Saturday 20 June 2009

Glasgow to have barmaids

It's amazing what you can discover with an old brewing magazine and nothing to do.Yes, you guessed it. I'm still ploughing through "The brewers' Journal 1940".

I know that they had different licensing laws in Scotland. But I never realised that barmaids had been banned in Glasgow.

"Glasgow is to have barmaids again after an interval of fully thirty years.

The magistrates have, by nine votes to six, granted an application by the Licensed Trade for permission to employ barmaids, but have stipulated that women employed should be at least25 years of age.

They refused another application to be allowed to employ youths of of between 16 and 18 years of age as barmen.

Both applications were based on the plea that 50 per cent. of the barmen in the city wre serving with the Forces or were liable to be called up for service.

Temperance organisations opposed the applications on the ground that employment in public-houses was not suitable for women and was not in the interests of public morality.

It was also argued that the presence of women behind the bars might tempt young men into licensed premises and encourage them to drink.

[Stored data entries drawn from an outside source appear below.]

-- ==== Sys2Proof/Machine/Time.lean ====
section
/-! DEFINITION. The passing of time: timebase, RTC, duty accounts and the model's own clock. -/

namespace Sys2Proof.Machine

open Sys2Proof

/-- The RTC after `n` ticks of 1/38.4 MHz: 32,768 periods are 38,400,000 ticks, 9,375 ⁄ 8 ticks a period (R31). The
answer's second part is the number of RTC periods that passed. -/
def rtcAdvance (r : Rtc) (n : Nat) : Rtc × Nat :=
  let acc := r.acc + 8 * n
  let periods := acc / 9375
  let f := r.frac.toNat + periods
  ({ r with acc := acc % 9375, frac := BitVec.ofNat 15 (f % 32768), secs := BitVec.ofNat 32 (r.secs.toNat + f / 32768) },
    periods)

/-- Units in which a duty account counts: 1 ⁄ (3,969 × 384) (R70). -/
def dutyUnit : Nat := 3969 * 384

/-- A duty account's capacity of 18,000 and its clearing level of 9,000. -/
def dutyCap : Nat := 18000 * dutyUnit

def dutyLow : Nat := 9000 * dutyUnit

/-- A duty account after `n` ticks at amplitude `amp` (none: not driven): it rises by (AMP ⁄ 63)² and falls by 0.1
each microsecond, down to 0 and up to its capacity (R70). -/
def dutyAfter (acc n : Nat) (amp : Option Nat) : Nat :=
  let rate : Int := (match amp with
    | some a => 10 * (a * a : Nat)
    | none => 0) - 3969
  let x : Int := (acc : Int) + rate * n
  Nat.min dutyCap x.toNat

/-- Bit `k` of a SEND: buffer bits go out most significant bit first from bit offset B (R86). -/
def sendBit (v : Vert) (sd : LfSend) (k : Nat) : Bool :=
  bitAt (memRead v.buf ((sd.first + k) / 8)).toNat (7 - (sd.first + k) % 8)

/-! ### The carrier (R68, R69, R73, R74) -/

/-- Carrier periods are counted in units of 1 ⁄ 1,600 of 2.5 Hz: TRIM moves the frequency in steps of 0.0625 % (R73). -/
def carrierUnit : Nat := 15360000 * 1600

/-- The slots that have a channel. -/
def slotsUsed (v : Vert) : Nat := (v.slot.toList.filter fun l => l.ch.isSome).length

/-- The frequency trim in force: that of the channel that S0 holds, after SET_FREQ with T = 1, while no other slot has a
channel (R73, R74, R83). DESIGN CHOICE, log 188. -/
def trimNow (v : Vert) : Int :=
  match (v.slot[(0 : Fin 3)]).ch with
  | some c => if v.freqTrim && slotsUsed v == 1 then (v.ch[c]).trim else 0
  | none => 0

/-- The carrier's frequency in units of 2.5 ⁄ 1,600 Hz. -/
def carrierRate (v : Vert) : Nat := v.freq.toNat * (1600 + trimNow v).toNat

/-- Ticks of `k` carrier periods, rounded up (R69). DEDUCED, log 33. -/
def carrierTicks (v : Vert) (k : Nat) : Nat := if carrierRate v = 0 then 0 else ceilDiv (k * carrierUnit) (carrierRate v)

/-- The first tick at or after `t` at which the NCO reference plus `ph` ⁄ 256 turn is a whole number of turns (`m` = 1)
or of half turns (`m` = 2), or the tick `more` such turns after it. The reference has phase 0 at `org` ⁄ 32 ticks: T_L with FINE
(R68), counted at the frequency in force, whatever SET_FREQ ran before. DEDUCED, log 33. DESIGN CHOICE, log 188. -/
def carrierAt (org rate ph m t : Nat) (more : Nat := 0) : Nat :=
  if rate = 0 then t
  else
    let d := 32 * carrierUnit
    let k := ceilDiv (m * ((32 * t - org) * rate * 256 + ph * d)) (256 * d) + more
    Nat.max t (ceilDiv (ceilDiv ((256 * k - m * ph) * d) (256 * m * rate) + org) 32)

/-- Amplitude and phase that act on a slot at tick `t` (R85). -/
def actAmp (l : LfSlot) (t : Nat) : Nat := if t < l.setAt then l.ampWas.toNat else l.amp.toNat

def actPh (l : LfSlot) (t : Nat) : Nat := if t < l.setAt then l.phWas.toNat else l.ph.toNat

/-- The phase of a slot's drive: its PH, less the channel's PH_COMP while FREQ equals F_LF (R73, R74). -/
def drivePh (v : Vert) (i : Fin 3) (t : Nat) : Nat :=
  let l := v.slot[i]
  match l.ch with
  | some c => if v.freq = v.nomFreq then (((actPh l t : Int) - (v.ch[c]).phComp) % 256).toNat else actPh l t
  | none => actPh l t

/-- A slot's carrier period boundary at or after tick `t` (R85, R86, R88), or the one `more` periods later. -/
def slotEdge (v : Vert) (i : Fin 3) (t : Nat) (more : Nat := 0) : Nat :=
  carrierAt v.nco (carrierRate v) (drivePh v i t) 1 t more

/-- A slot's next current zero crossing: the current follows the reference plus PH (R68, R85). DEDUCED, log 30. -/
def slotZero (v : Vert) (i : Fin 3) (t : Nat) : Nat := carrierAt v.nco (carrierRate v) (actPh v.slot[i] t) 2 t

/-! ### Which slots drive (R78, R85, R86) -/

/-- The tick at which the edge of half bit `j` of a SEND takes effect on a slot: the first carrier period boundary at or
after its nominal tick (R86). -/
def sendEdge (v : Vert) (sd : LfSend) (i : Fin 3) (j : Nat) : Nat := slotEdge v i (sd.wt + 2400 * j)

/-- The half bit of a SEND that acts on a slot at tick `t`; none before its first edge. -/
def sendHalf (v : Vert) (sd : LfSend) (i : Fin 3) (t : Nat) : Option Nat :=
  if t < sd.wt then none
  else
    let j := Nat.min ((t - sd.wt) / 2400) (2 * sd.n)
    if sendEdge v sd i j ≤ t then some j else if j = 0 then none else some (j - 1)

/-- Whether half bit `j` of a SEND drives: a 1 in the first half of its bit period, a 0 in the second, nothing after the
last bit (R86). -/
def halfDrives (v : Vert) (sd : LfSend) (j : Nat) : Bool :=
  decide (j < 2 * sd.n) && (sendBit v sd (j / 2) == decide (j % 2 = 0))

/-- Whether a channel may be driven: UNPOPULATED channels never are (R78). -/
def chDrivable (v : Vert) (c : Option (Fin 12)) : Bool :=
  match c with
  | some k => bitAt v.pop.toNat k.val
  | none => false

/-- The channel that the bridge of a slot drives at tick `t` by DRIVE_ON and DRIVE_OFF alone: the slot's own once driven, the
one it drove last until its bridge stops (R85). -/
def bridgeCh (l : LfSlot) (t : Nat) : Option (Fin 12) :=
  if l.driven && decide (l.onAt ≤ t) then l.ch else if t < l.offAt then l.tail else none

/-- The channel that slot `i` drives at tick `t`. -/
def slotDrives (v : Vert) (t : Nat) (i : Fin 3) : Option (Fin 12) :=
  let l := v.slot[i]
  let c := match v.send with
    | some sd =>
      if bitAt sd.mask.toNat i.val then
        match sendHalf v sd i t with
        | some j => if halfDrives v sd j then l.ch else none
        | none => bridgeCh l t
      else bridgeCh l t
    | none => bridgeCh l t
  if chDrivable v c then c else none

/-- Whether slot `i` drives a coil at tick `t`. -/
def slotOn (v : Vert) (t : Nat) (i : Fin 3) : Bool := (slotDrives v t i).isSome

/-- The slots that drive at tick `t`, in number. -/
def slotsOn (v : Vert) (t : Nat) : Nat := ((List.finRange 3).filter (slotOn v t)).length

/-- The amplitude at which a channel is driven at tick `t`: that of the slot that drives it. -/
def drivenAmp (v : Vert) (t : Nat) (c : Fin 12) : Option Nat :=
  (List.finRange 3).findSome? fun i => if slotDrives v t i = some c then some (actAmp v.slot[i] t) else none

/-- A burst that ends on a channel: it is measurable after 16 carrier periods, or where a MEASURE covered it (R72). Its first
and last edges stand at whole ticks, so that 16 periods may count a tick less. DEDUCED, log 33. -/
def endedBurst (v : Vert) (x : LfChannel) : LfBurst :=
  { amp := x.runAmp
    measurable := x.runCovered || decide (16 * carrierUnit ≤ (x.run + 1) * carrierRate v)
    coherent := x.runMulti, atNominal := decide (v.freq = v.nomFreq) }

/-- A channel after `n` > 0 ticks, driven at amplitude `amp` or idle: its duty account, its burst under way, and the
bursts driven on it (R70, R72, R93). DEDUCED, log 31. -/
def chElapse (v : Vert) (multi : Bool) (n : Nat) (amp : Option Nat) (x : LfChannel) : LfChannel :=
  let y := { x with duty := dutyAfter x.duty n amp }
  match amp with
  | some a =>
    { y with
      bursts := if x.run = 0 then satInc x.bursts else x.bursts
      run := x.run + n, runAmp := a, runMulti := multi || (x.runMulti && decide (x.run ≠ 0))
      runCovered := x.runCovered && decide (x.run ≠ 0) }
  | none =>
    if x.run = 0 then y
    else { y with run := 0, runMulti := false, runCovered := false, ended := some (endedBurst v x) }

/-- The channels after `n` ticks from tick `t`, with the drive of tick `t` throughout. -/
def dutySeg (v : Vert) (t n : Nat) : Vert :=
  if n = 0 then v
  else { v with ch := Vector.ofFn fun c => chElapse v (decide (2 ≤ slotsOn v t)) n (drivenAmp v t c) v.ch[c] }

/-- Ticks after which a slot's drive may change: its start and stop, a new amplitude, and a SEND's next edges. -/
def slotEvents (v : Vert) (t : Nat) (i : Fin 3) : List Nat :=
  let l := v.slot[i]
  [l.onAt, l.offAt, l.setAt] ++ match v.send with
    | some sd =>
      let j := (t - sd.wt) / 2400
      if !bitAt sd.mask.toNat i.val || decide (2 * sd.n < j) then [] else [sendEdge v sd i j, sendEdge v sd i (j + 1)]
    | none => []

/-- Ticks from `t` to the next change of the drive, at most `n`. -/
def segLen (v : Vert) (t n : Nat) : Nat :=
  ((List.finRange 3).flatMap (slotEvents v t)).foldl (fun m x => if t < x then Nat.min m (x - t) else m) n

/-- The channels after `n` ticks from tick `t`, from one change of the drive to the next. DEDUCED, log 30. -/
def dutyElapse : Nat → Vert → Nat → Nat → Vert
  | 0, v, t, n => dutySeg v t n
  | k + 1, v, t, n =>
    let m := segLen v t n
    if m < n then dutyElapse k (dutySeg v t m) (t + m) (n - m) else dutySeg v t n

/-- `n` ticks of real time pass: the timebase counts while Celeste's clock runs and is held otherwise (R30, R31),
the RTC counts, the duty accounts fall or rise. DESIGN CHOICE, log 2, 19, 168. -/
def elapse (s : State) (n : Nat) : State :=
  let (r, periods) := rtcAdvance s.rtc n
  { s with
    clock := s.clock + n
    rtc := r
    cel := if s.cel.tbRun then { s.cel with timebase := s.cel.timebase + n }
      else { s.cel with heldPeriods := s.cel.heldPeriods + periods }
    vert := dutyElapse 2000 s.vert (now s) n
    bg := if s.pwr.pstate = .chalk then { s.bg with pu := { s.bg.pu with chalkTicks := s.bg.pu.chalkTicks + n } } else s.bg }

/-- Time passes up to tick `t` of the timebase, not at all where it has passed already or the timebase is held. -/
def elapseTo (s : State) (t : Nat) : State :=
  if s.cel.tbRun && now s < t then elapse s (t - now s) else s

/-- Time passes up to `t` of the model's own clock. -/
def elapseToClock (s : State) (t : Nat) : State :=
  if s.clock < t then elapse s (t - s.clock) else s

/-- Ticks spent in Chalk, in which the background cadences count (R444, R448). DEDUCED, log 170. -/
def chalkNow (s : State) : Nat := s.bg.pu.chalkTicks

/-- Time passes in Chalk until a cadence is due. -/
def elapseChalk (s : State) (due : Nat) : State := if chalkNow s < due then elapse s (due - chalkNow s) else s

/-- A background pass that ends more than one full cadence after it was due is counted (R446, R450). -/
def countLate (s : State) (due cadence : Nat) : State :=
  if due + cadence < chalkNow s then { s with bg := { s.bg with pu := { s.bg.pu with bgOverrun := satInc s.bg.pu.bgOverrun } } } else s

/-- Ticks until the RTC reads second `t`, rounded up to whole periods. -/
def ticksToRtc (r : Rtc) (t : Nat) : Nat :=
  let have_ := r.secs.toNat * 32768 + r.frac.toNat
  let want := t * 32768
  if want ≤ have_ then 0 else ceilDiv ((want - have_) * 9375 - r.acc) 8

/-- Time passes until the RTC reads second `t`. -/
def elapseToRtc (s : State) (t : Nat) : State :=
  let n := ticksToRtc s.rtc t
  if n = 0 then s else elapse s n

/-- Celeste's clock stops: the timebase is held (R30). -/
def tbHold (s : State) : State :=
  if s.cel.tbRun then { s with cel := { s.cel with tbRun := false, tbSrc := .held, heldPeriods := 0 } } else s

/-- Celeste's clock restarts from a source, where its gate is open (R30, R406): the held count is first advanced by
ceil(n × 9,375 ⁄ 8) ticks for the n RTC periods that elapsed (R31). -/
def tbRestart (s : State) (src : TbSource) : State :=
  if !bitAt s.clk.gate.toNat 10 then s
  else if s.cel.tbRun then { s with cel := { s.cel with tbSrc := src } }
  else { s with cel := { s.cel with
      tbRun := true, tbSrc := src, heldPeriods := 0, timebase := now s + ceilDiv (s.cel.heldPeriods * 9375) 8 } }

end Sys2Proof.Machine
end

Since the ban, however, the employment of barmaids in hotel, restaurant, and lounge bars has been permitted."
"The Brewers' Journal 1940" page 729.

I'd thought that the temperance lobby had been buggered by WW I. Evidently not. The bastards.

3 comments:

Barm said...

Scottish pubs have generally been rather more austere and male-dominated than English ones, and I dare say the stereotypical buxom barmaid is less closely associated with the idea of a pub than it is in England. Would such a ban have been politically possible south of the border?

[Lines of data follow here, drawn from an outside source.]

-- ==== Sys2Proof/Machine/Celeste.lean ====
section
/-! DEFINITION. Celeste: the launch table, posting, firing, completion and cancellation of launches, moves, the launch
log, the timebase latch and the snapshot banks (R30 to R65, R477). -/

namespace Sys2Proof.Machine

open Sys2Proof

/-! ### Launch-table entries (R37, R38) -/

/-- Entry `n` of the launch table. -/
def entryOf (s : State) (n : Fin 128) : LaunchEntry := s.cel.entries[n]

/-- Entry `n` changed. -/
def modEntry (s : State) (n : Fin 128) (f : LaunchEntry → LaunchEntry) : State :=
  { s with cel := { s.cel with entries := vmod s.cel.entries n f } }

/-- TICK of an entry. -/
def tickOf (e : LaunchEntry) : Nat := e.tickLo.toNat + 4294967296 * e.tickHi.toNat

/-- The delay after the parent's completion, TICK[23:0]. -/
def delayOf (e : LaunchEntry) : Nat := e.tickLo.toNat % 16777216

/-- An entry that waits to fire: ARMED or POSTED. -/
def entryWaits (e : LaunchEntry) : Bool := e.state = .armed || e.state = .posted

/-- The engine of a sequencer island. -/
def engineOf (island : Nat) : Option SeqId :=
  match island with
  | 0 => some .vert
  | 1 => some .azure
  | 2 => some .tenne
  | _ => none

/-- Defined combinations of ISLAND and ACTION (R38). -/
def actionOk (island action : Nat) : Bool :=
  if island < 3 then action == 1 || action == 2
  else if island == 3 then action == 4
  else if island == 4 then action == 7 || action == 8
  else false

/-- ARG within the target's program memory, job tags, descriptor table or event numbers; a STOP's ARG is 0 (R38, R40). -/
def argOk (island action arg : Nat) : Bool :=
  match engineOf island, action with
  | some e, 1 => decide (arg < progWords e)
  | some _, _ => arg == 0
  | none, 4 => decide (arg < 48)
  | none, 7 => decide (arg < 32)
  | none, _ => decide (arg < 64)

/-- FINE within the island's range (R36). -/
def fineOk (island fine : Nat) : Bool :=
  match island with
  | 0 => decide (fine < 32)
  | 1 => decide (fine < 1664)
  | 2 => decide (fine < 8)
  | _ => fine == 0

/-- t_LEAD, t_POST, t_PRE and t_SNAP (R65). -/
def tLead : Nat := 128

def tPost : Nat := 4096

def tPre : Nat := 4

def tSnap : Nat := 16

/-- The third check of R40: what gives PARAM_RANGE. DEDUCED, log 22. -/
def entryRangeBad (s : State) (n : Fin 128) (e : LaunchEntry) : Bool :=
  let island := e.island.toNat
  let action := e.action.toNat
  !actionOk island action || e.coex.toNat == 3 || !argOk island action e.arg.toNat || !fineOk island e.fine.toNat ||
  (decide (1 < e.count.toNat) && decide (e.period.toNat < 64)) ||
  (e.tx && e.lateOk) ||
  (!e.trig && (e.link != 0 || decide (now s + 2 ^ 31 < tickOf e))) ||
  (e.trig && (e.tickHi != 0 || decide (16777216 ≤ e.tickLo.toNat) || e.link.toNat == n.val ||
    !(match vgetN s.cel.entries e.link.toNat {} with
      | p => entryActive p)))

/-- The tables that R147 checks an Azure program against, with the launching entry's TX. -/
def azTables (s : State) (txOk : Bool) : AzureTables :=
  { pop := s.az.pop.toNat, txAllowed := uwbTxAllowed s, phy := fun n => vgetN s.az.phy n {}, txOk := txOk }

/-- PWR_MAX of a channel-table entry. -/
def pwrMaxOf (s : State) (n : Nat) : Nat := (vgetN s.tn.chan n {}).pwrMax.toNat

/-- The channel 9 alternate that the bundle names for a PHY entry (R156, R392). -/
def azAlt (s : State) (n : Nat) : Option Nat :=
  let a := byteAt (secOf s 5) (192 + n)
  if a < 8 then some a else none

/-- PHY entries that a program loads. -/
def progPhys (ops : List ProgOp) : List Nat := ops.filterMap fun o => match o with
  | .azPhy n => some n
  | _ => none

/-- A program that sends a POLL. -/
def progPolls (ops : List ProgOp) : Bool := ops.any fun o => match o with
  | .azTxFrame false _ _ => true
  | _ => false

/-- COEX of an Azure entry: 2 on channel 5 where the bundle enables pair 1, else 0 (R156). -/
def azCoexOk (s : State) (e : LaunchEntry) (n : Nat) : Bool :=
  e.coex.toNat == (if (vgetN s.az.phy n {}).chan = 0 ∧ (s.tn.coex[(1 : Fin 2)]).enabled = true then 2 else 0)

/-- PRIO of a ranging entry: 3 in a start path and in a re-plan after a denial (R196). -/
def azPrioOk (s : State) (e : LaunchEntry) : Bool :=
  match s.pres.run with
  | some r => (r.kind != .start && !r.rangeDenied) || e.prio == 3
  | none => true

/-- Whether a run ranges a token in Double (R24, R27). -/
def rangesDouble (s : State) (r : Run) (t : TokenRun) : Bool := r.double || (s.ctxs[t.ctx]).firstUse

/-- The RMARKERs of the frames that a run of a program sends, from its START, FINAL or POLL. -/
def sentFrames (t : List TraceOp) : List (Bool × Nat) :=
  (t.foldl (fun (a : Nat × List (Bool × Nat)) x => match x.op with
    | .waitTb o => (o + x.off, a.2)
    | .azTxFrame f _ lead => (a.1, a.2 ++ [(f, a.1 + lead)])
    | _ => a) (0, [])).2

/-- POLL 19,200 ticks after START and, in Double only, FINAL 15,360 ticks after the nominal RESP, which comes 15,360 ticks after
POLL (R139). DEDUCED, log 178. -/
def rangeFrames (s : State) (ops : List ProgOp) : Bool :=
  let single : List (Bool × Nat) := [(false, 19200)]
  let double : List (Bool × Nat) := [(false, 19200), (true, 49920)]
  match (unroll ops).map sentFrames, s.pres.run.bind fun r => (rangeNext r).map (rangesDouble s r) with
  | some l, some d => decide (l = if d then double else single)
  | some l, none => decide (l = single) || decide (l = double)
  | none, _ => false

Glasgow's licensing authorities are notoriously puritan even today. A year or two back they seriously proposed banning glassware in pubs and forcing the use of plastic glasses. This was ostensibly to reduce the incidence of assaults with glasses.

Tandleman said...

When I was a lad in Glasgow it was still seriously unusual to find a woman behind the bar unless she was the "cashier" sitting in a little booth, doling out the change for money brought to her by the male barstaff. That's a trdation that has died out too I suppose.

Rob Sterowski said...

Certainly has Tandleman, have never seen that at all.